Use the entries below and reproduce exactly the lines from the one containing "symbols : List Bytes := []" down to the one containing "retries : Nat := 0", both of them included.

Data:
══════════════════════════════
/-- A drain of a poisoned slot that waits to be reported at the next drip (R166): the slot's code, the physical array, the
TILE_ID, the current slot (layer and slot), the segment and the drip of the drain. -/
structure PoisonedDrain where
  code : Nat
  array : Nat
  tileId : Nat
  cur : Option (Nat × Nat)
  run : Run
  at_ : Drip
  deriving DecidableEq, Repr

/-- A quad: its sequencer, registers, arrays and program store (chapter 06). -/
structure Quad where
  st : QuadPhase := .idle
  pc : Nat := 0
  q : List Word := List.replicate 16 0
  loops : List LoopFrame := []
  /-- Current slot, set by LDSHAPE, and the layer it names (R169). -/
  cur : Option (Nat × Nat) := none
  /-- Slots reached by LDSHAPE in this segment (R171). -/
  reached : List Nat := []
  partials : Nat := 0
  run : Nat := 0
  ctx : Nat := 255
  launchDrip : Drip := 0
  arrays : List Array := List.replicate 4 {}
  program : List Word := []
  /-- Drains of poisoned slots not yet reported (R166). -/
  poisoned : List PoisonedDrain := []
  /-- Window mappings sampled at launch: window number and frame (R218). -/
  sampled : List (Nat × Option Nat) := []
  deriving DecidableEq, Repr, Inhabited

/-- Array and numeric counters of a slice (Tables 06-11 and 07-7). -/
structure ArrayCounters where
  tilesLoaded : Nat := 0
  zeroTiles : Nat := 0
  tileCrcFails : Nat := 0
  tileHeaderFaults : Nat := 0
  quadFaults : Nat := 0
  quadLastFault : Nat := 0
  quadProgramWords : Nat := 0
  satElements : Nat := 0
  nonfiniteDrains : Nat := 0
  nonfiniteVops : Nat := 0
  vopFaults : Nat := 0
  deriving DecidableEq, Repr, Inhabited

/-- Kinds of fetch (Table 08-7). -/
inductive FetchKind where
  | scheduled | demand | lookahead
  deriving DecidableEq, Repr

/-- A fetch in flight (R221 to R229). -/
structure Fetch where
  kind : FetchKind
  layer : Nat
  slot : SlotRef
  frame : Nat
  due : Drip
  projected : Drip
  landed : List Nat := []
  /-- The prefetch stage that started it (R223). -/
  run : Option Nat := none
  /-- The drip it was issued for, and whether the sump port serves it (R221). -/
  issued : Drip := 0
  active : Bool := false
  /-- The drip in which its last tile landed; once it is present, that from which it is (R216). -/
  full : Option Drip := none
  /-- It has failed: its slot is in SUMP again at the next drip boundary (R214, R216). -/
  failed : Bool := false
  deriving DecidableEq, Repr

/-- A write window (R211): ranges of whole tiles, and whether it is open. -/
structure WriteWindow where
  ranges : List Range := []
  isOpen : Bool := false
  deriving DecidableEq, Repr, Inhabited

/-- The memory tiers of a slice (chapter 08). -/
structure Tiers where
  weightBase : Nat := 0
  weightBytes : Nat := 0
  stateBase : Nat := 0
  stateBytes : Nat := 0
  poolBase : Nat := 0
  poolFrames : Nat := 0
  frameBytes : Nat := 0
  freeTarget : Nat := 0
  residencyBase : Nat := 0
  sumpRate : Nat := 224
  /-- Rate derived at the last enumeration since power-up, if any (R222). -/
  derivedRate : Option Nat := none
  res : List ResEntry := []
  view : List ViewCode := []
  viewNext : List ViewCode := []
  viewLanded : List Place := []
  /-- Slots chosen for eviction at the last snapshot (R219). -/
  evict : List (Nat × SlotRef) := []
  /-- Frames evicted and not yet released (R220). -/
  releasing : List Nat := []
  fetches : List Fetch := []
  /-- Fetches of which every tile is present, until FETCH_COMPLETE ends them (R216, R223). -/
  present : List Fetch := []
  window : WriteWindow := {}
  /-- Tiles written inside the window, by offset (R212). -/
  written : List Nat := []
  fetchPrefetch : Nat := 0
  fetchDemand : Nat := 0
  fetchLookahead : Nat := 0
  fetchLate : Nat := 0
  fetchFailed : Nat := 0
  legacyDrops : Nat := 0
  evictions : Nat := 0
  noFrame : Nat := 0
  viewMissing : Nat := 0
  scrubCorrected : Nat := 0
  scrubUncorrectable : Nat := 0
  scrubPasses : Nat := 0
  /-- Next granule that patrol scrub reads (R232), next pseudo-channel retrained per stack (R234). -/
  scrubPos : Nat := 0
  /-- System time at which the scrub pass began, and whether it has been recorded as too long (R232). -/
  scrubStart : Nat := 0
  scrubLate : Bool := false
  retrainPos : List Nat := [0, 0, 0, 0]
  /-- Corrected words of the current pass, by word offset (R470). -/
  passCorrected : List Nat := []
  /-- Staged copies of prefetch-set ranges: set, range, and pieces by global address (R104). -/
  staged : List (Nat × Nat × List (Nat × Bytes)) := []
  deriving DecidableEq, Repr, Inhabited

/-- A pool class (R236, R239, R250). -/
structure PoolClass where
  base : Nat := 0
  count : Nat := 0
  lowFree : Nat := 0
  deriving DecidableEq, Repr, Inhabited

/-- A buffer that has ever been used since job load (R240, R244). -/
structure Buf where
  cls : Nat
  idx : Nat
  alloc : Bool
  owner : Nat
  /-- The class whose account is charged is `cls`; owner list, tail last (R243). -/
  list : List Nat
  done : Nat := 0
  gen : Nat := 0
  torn : Bool := false
  ctx : Nat := 255
  deriving DecidableEq, Repr

/-- A thread ALLOC that waits for a buffer (R242). -/
structure PoolWait where
  engine : Nat
  thread : Nat
  bytes : Nat
  list : List Nat
  reg : Nat
  owner : Nat
  ctx : Nat
  deriving DecidableEq, Repr

/-- The pool manager of a slice (chapter 09). -/
structure Pools where
  classes : List PoolClass := List.replicate 6 {}
  owners : List OwnerDecl := []
  bufs : List Buf := []
  waits : List PoolWait := []
  ownerSel : Nat := 0
  lastReject : Nat := 0
  configured : Bool := false
  allocs : Nat := 0
  fallbacks : Nat := 0
  poolWaits : Nat := 0
  exhausted : Nat := 0
  rejected : Nat := 0
  stale : Nat := 0
  deriving DecidableEq, Repr, Inhabited

/-- A DATA frame kept until it is acknowledged (R262). -/
structure KeptFrame where
  seq : Nat
  stream : Bytes
  sends : Nat := 1
  deriving DecidableEq, Repr

/-- A link session (R415 to R420). -/
structure Session where
  priv : Bytes := []
  hello : Bytes := []
  peerHello : Bytes := []
  /-- Bytes of the SESSION message being sent, and of the one being received (R259). -/
  txMsg : Bytes := []
  txPart : Nat := 0
  rxPart : Nat := 0
  rxMsg : Bytes := []
  signAsked : Bool := false
  finishSent : Bool := false
  finishSeen : Bool := false
  isLo : Bool := false
  encrypt : Bool := false
  transcript : Bytes := []
  /-- Keys, salts and chain values derived and not yet in use: 88 bytes (R415). -/
  okm : Bytes := []
  /-- A FINISH signed while parts of the HELLO were still to be sent; it follows them (R415). -/
  finish : Bytes := []
  txKey : Bytes := []
  rxKey : Bytes := []
  /-- The key before the last rekey of the receiving direction, with its count, until it is erased (R420). -/
  rxOld : Option (Bytes × Nat) := none
  txSalt : Bytes := []
  rxSalt : Bytes := []
  txGen : Bytes := []
  rxGen : Bytes := []
  txCount : Nat := 0
  rxCount : Nat := 0
  txPhase : Bool := false
  rxPhase : Bool := false
  /-- Frames in a row whose CRC failed (R419). -/
  rxBad : Nat := 0
  /-- Frames received since the first under the new key (R420). -/
  sinceRekey : Nat := 0
  deriving DecidableEq, Repr, Inhabited

/-- A packet queued for an egress: the port number of its route word if any (R272), the claimant of Table 02-6 it came from,
and its number while it still stands in the ingress buffer of that claimant (R263). -/
structure Queued where
  pkt : Packet
  route : Option Nat := .none
  origin : Arrival := .own
  hold : Option Nat := .none
  deriving DecidableEq, Repr

/-- A link: an external port, or the internal link to a peer slice (chapter 10). `st`: the code of Table 10-1. -/
structure Link where
  st : Nat := 0
  disabled : Bool := false
  /-- Held out of service for want of a spare lane (R472). -/
  heldOut : Bool := false
  /-- In the eligible sets (R287). -/
  inService : Bool := false
  laneMap : Nat := 0x3210
  txSeq : Nat := 0
  kept : List KeptFrame := []
  /-- Frames to send again, by FSEQ (R262). -/
  resend : List Nat := []
  rxSeq : Nat := 4095
  nakOwed : Bool := false
  nakSent : Bool := false
  /-- Credits held for the peer's buffers, and credits to return (R263). -/
  reqCredits : Nat := 0
  rspCredits : Nat := 0
  reqReturn : Nat := 0
  rspReturn : Nat := 0
  /-- Stream bytes received and not yet a whole packet, and bytes waiting to be framed (R267). -/
  rxStream : Bytes := []
  txStream : Bytes := []
  /-- Packets in the ingress buffers, each with the port number of its route word if any (R263, R272). -/
  ingressReq : List (Packet × Option Nat) := []
  ingressRsp : List (Packet × Option Nat) := []
  /-- Packets queued for this egress (R264). -/
  egressReq : List Queued := []
  egressRsp : List Queued := []
  /-- Control symbols waiting for a control slot: 32 bytes each (R259). -/
  symbols : List Bytes := []
  /-- Times of the uncorrectable codewords of the last 1 ms (R256). -/
  fecTimes : List Nat := []
  /-- The second of TIME64 under way, the corrected symbols in it, and the whole seconds before it, one after the other, with more than
  10^6 of them (R470). -/
  fecSecond : Nat := 0
  fecCount : Nat := 0
  fecHot : Nat := 0
  /-- A link that left UP while a job scheduled traffic over it, until the job is reloaded (R18, R287). -/
  jobLost : Bool := false
  /-- For a port so lost, the nodes of the job whose eligible set held it (R287). -/
  lostFor : List Nat := []
  /-- Last T1 received and its local receive time (R38); what the last TIME packet said (R269). -/
  timeRx : Option (Nat × Nat) := none
  timePkt : Option TimePkt := none
  gmErr : Nat := 0
  /-- TSEQ of the next TIME symbol (Table 10-4). -/
  tseq : Nat := 0
  sess : Session := {}
  fecCorrected : Nat := 0
  fecUncorrectable : Nat := 0
  replays : Nat := 0
  downEvents : Nat := 0
  deriving DecidableEq, Repr, Inhabited

/-- Who waits for the answer of a message (R300). -/
inductive Issuer where
  | thread (e : Nat) (t : Nat) (kind : Nat) (reg : Nat) (addr : Nat) (len : Nat)
  /-- A thread that has halted, with the phase it served: its outstanding stores are still answered for (R103). -/
  | halted (u : Run)
  /-- An injection or a range prefetch: the launch entry and the frame of the stage, and for a prefetch the address. -/
  | inject (run : Nat) (frame : Drip)
  /-- The collective engine: the launch entry, COLL_ID and frame of the step. -/
  | coll (run : Nat) (id : Nat) (frame : Drip)
  | load (seq : Nat) | prefetch (run : Nat) (addr : Nat) (frame : Drip) | none
  deriving DecidableEq, Repr

/-- A REQ message sent and not yet answered (R270, R277). For a multicast, `group` names the group. -/
structure OutMsg where
  dst : Place
  group : Option Nat := .none
  msgId : Nat
  firstSeq : Nat
  packets : List Packet
  issuer : Issuer
  retries : Nat := 0
  retxed : Bool := false
  /-- Its bytes have left OUT of its flow since it was last sent (R283). -/
  settled : Bool := false
  deriving DecidableEq, Repr

/-- A flow at its source (R270, R283). -/
structure SrcFlow where
  dst : Place
  group : Option Nat := .none
  net : Net
  nextSeq : Nat := 0
  nextMsg : Nat := 0
  win : Nat := 0
  out : Nat := 0
  acc : Nat := 0
  halve : Nat := 0
  deriving DecidableEq, Repr

/-- A message that waits for the congestion window of its flow (R283). -/
structure WindowWait where
  dst : Place
  group : Option Nat := .none
  packets : List Packet
  issuer : Issuer
  deriving DecidableEq, Repr

/-- A message being received: its region entry, the NACK reason and offset with which it has been refused (R273, R299), the
bytes taken by a receiver that is not memory, and whether any packet carried MARK (R276). -/
structure OpenMsg where
  msgId : Nat
  entry : Option Nat := .none
  refused : Option (Nat × Nat) := .none
  mark : Bool := false
  data : Bytes := []
  /-- The load pipeline answered it NACK ECRC and takes it again when it is sent anew (R380). -/
  again : Bool := false
  deriving DecidableEq, Repr

/-- A flow at its destination (R273 to R278). -/
structure DstFlow where
  src : Place
  net : Net
  group : Option Nat := .none
  /-- Every FLOW_SEQ below `base` (counted without wrap) is delivered or skipped; `ahead` lists those beyond. -/
  base : Nat := 0
  ahead : List Nat := []
  /-- FLOW_SEQs skipped under R278, counted without wrap, while a packet that carries one can still be told from a newer one. -/
  skipped : List Nat := []
  /-- Packets held with the buffer handle that keeps the payload (R275). -/
  held : List (Packet × Nat) := []
  msgs : List OpenMsg := []
  /-- The last 1,024 completed messages with the answer each got (R278). -/
  completed : List (Nat × Packet) := []
  deriving DecidableEq, Repr

/-- The fabric endpoint of a slice (chapter 10). -/
structure Fabric where
  src : List SrcFlow := []
  dst : List DstFlow := []
  outMsgs : List OutMsg := []
  windowed : List WindowWait := []
  /-- Packets that wait for their consumer in this slice; one that came over a link still stands in its ingress buffer (R263, R275). -/
  inject : List Queued := []
  /-- Number of the next packet that a router leaves in its ingress buffer while it waits for an egress (R263). -/
  nextHold : Nat := 0
  /-- Scheduled packets kept for the FENCE rule of R277. -/
  retransmits : Nat := 0
  giveups : Nat := 0
  /-- Slices this device has marked lost in the loaded job (R288). -/
  lost : List Place := []
  deriving DecidableEq, Repr, Inhabited

/-- A record of the replay filter (R311). EXPIRED is a DONE record whose time is more than 2 ms past. -/
inductive FilterRec where
  | pending | done (answer : Packet) (time : Nat)
  deriving DecidableEq, Repr

/-- A source slot of the replay filter: records by REQ_ID; an ID without one is EMPTY (R311). -/
structure FilterSlot where
  src : Place
  newest : Nat
  recs : List (Nat × FilterRec)
  deriving DecidableEq, Repr

/-- A multicast message at its sender (R317): each member with none while unanswered, 0 when completed, or the code of the
reason it is missing; and whether an answer carried ECHO. -/
structure McastMsg where
  group : Nat
  msgId : Nat
  ctx : Nat
  /-- The frame of the store. -/
  frame : Drip := 0
  echo : Bool := false
  members : List (Place × Option Nat)
  deriving DecidableEq, Repr

/-- An operation that waits to be applied (R309): the memory its range stood for when it was delivered (R218), as pieces of
address and length, and whether an open write window admitted it (R203, R212). -/
structure ApplyItem where
  pkt : Packet
  arr : Arrival
  ranges : List (Nat × Nat) := []
  win : Bool := false
  deriving DecidableEq, Repr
══════════════════════════════
Answer below:
  symbols : List Bytes := []
  /-- Times of the uncorrectable codewords of the last 1 ms (R256). -/
  fecTimes : List Nat := []
  /-- The second of TIME64 under way, the corrected symbols in it, and the whole seconds before it, one after the other, with more than
  10^6 of them (R470). -/
  fecSecond : Nat := 0
  fecCount : Nat := 0
  fecHot : Nat := 0
  /-- A link that left UP while a job scheduled traffic over it, until the job is reloaded (R18, R287). -/
  jobLost : Bool := false
  /-- For a port so lost, the nodes of the job whose eligible set held it (R287). -/
  lostFor : List Nat := []
  /-- Last T1 received and its local receive time (R38); what the last TIME packet said (R269). -/
  timeRx : Option (Nat × Nat) := none
  timePkt : Option TimePkt := none
  gmErr : Nat := 0
  /-- TSEQ of the next TIME symbol (Table 10-4). -/
  tseq : Nat := 0
  sess : Session := {}
  fecCorrected : Nat := 0
  fecUncorrectable : Nat := 0
  replays : Nat := 0
  downEvents : Nat := 0
  deriving DecidableEq, Repr, Inhabited

/-- Who waits for the answer of a message (R300). -/
inductive Issuer where
  | thread (e : Nat) (t : Nat) (kind : Nat) (reg : Nat) (addr : Nat) (len : Nat)
  /-- A thread that has halted, with the phase it served: its outstanding stores are still answered for (R103). -/
  | halted (u : Run)
  /-- An injection or a range prefetch: the launch entry and the frame of the stage, and for a prefetch the address. -/
  | inject (run : Nat) (frame : Drip)
  /-- The collective engine: the launch entry, COLL_ID and frame of the step. -/
  | coll (run : Nat) (id : Nat) (frame : Drip)
  | load (seq : Nat) | prefetch (run : Nat) (addr : Nat) (frame : Drip) | none
  deriving DecidableEq, Repr

/-- A REQ message sent and not yet answered (R270, R277). For a multicast, `group` names the group. -/
structure OutMsg where
  dst : Place
  group : Option Nat := .none
  msgId : Nat
  firstSeq : Nat
  packets : List Packet
  issuer : Issuer
  retries : Nat := 0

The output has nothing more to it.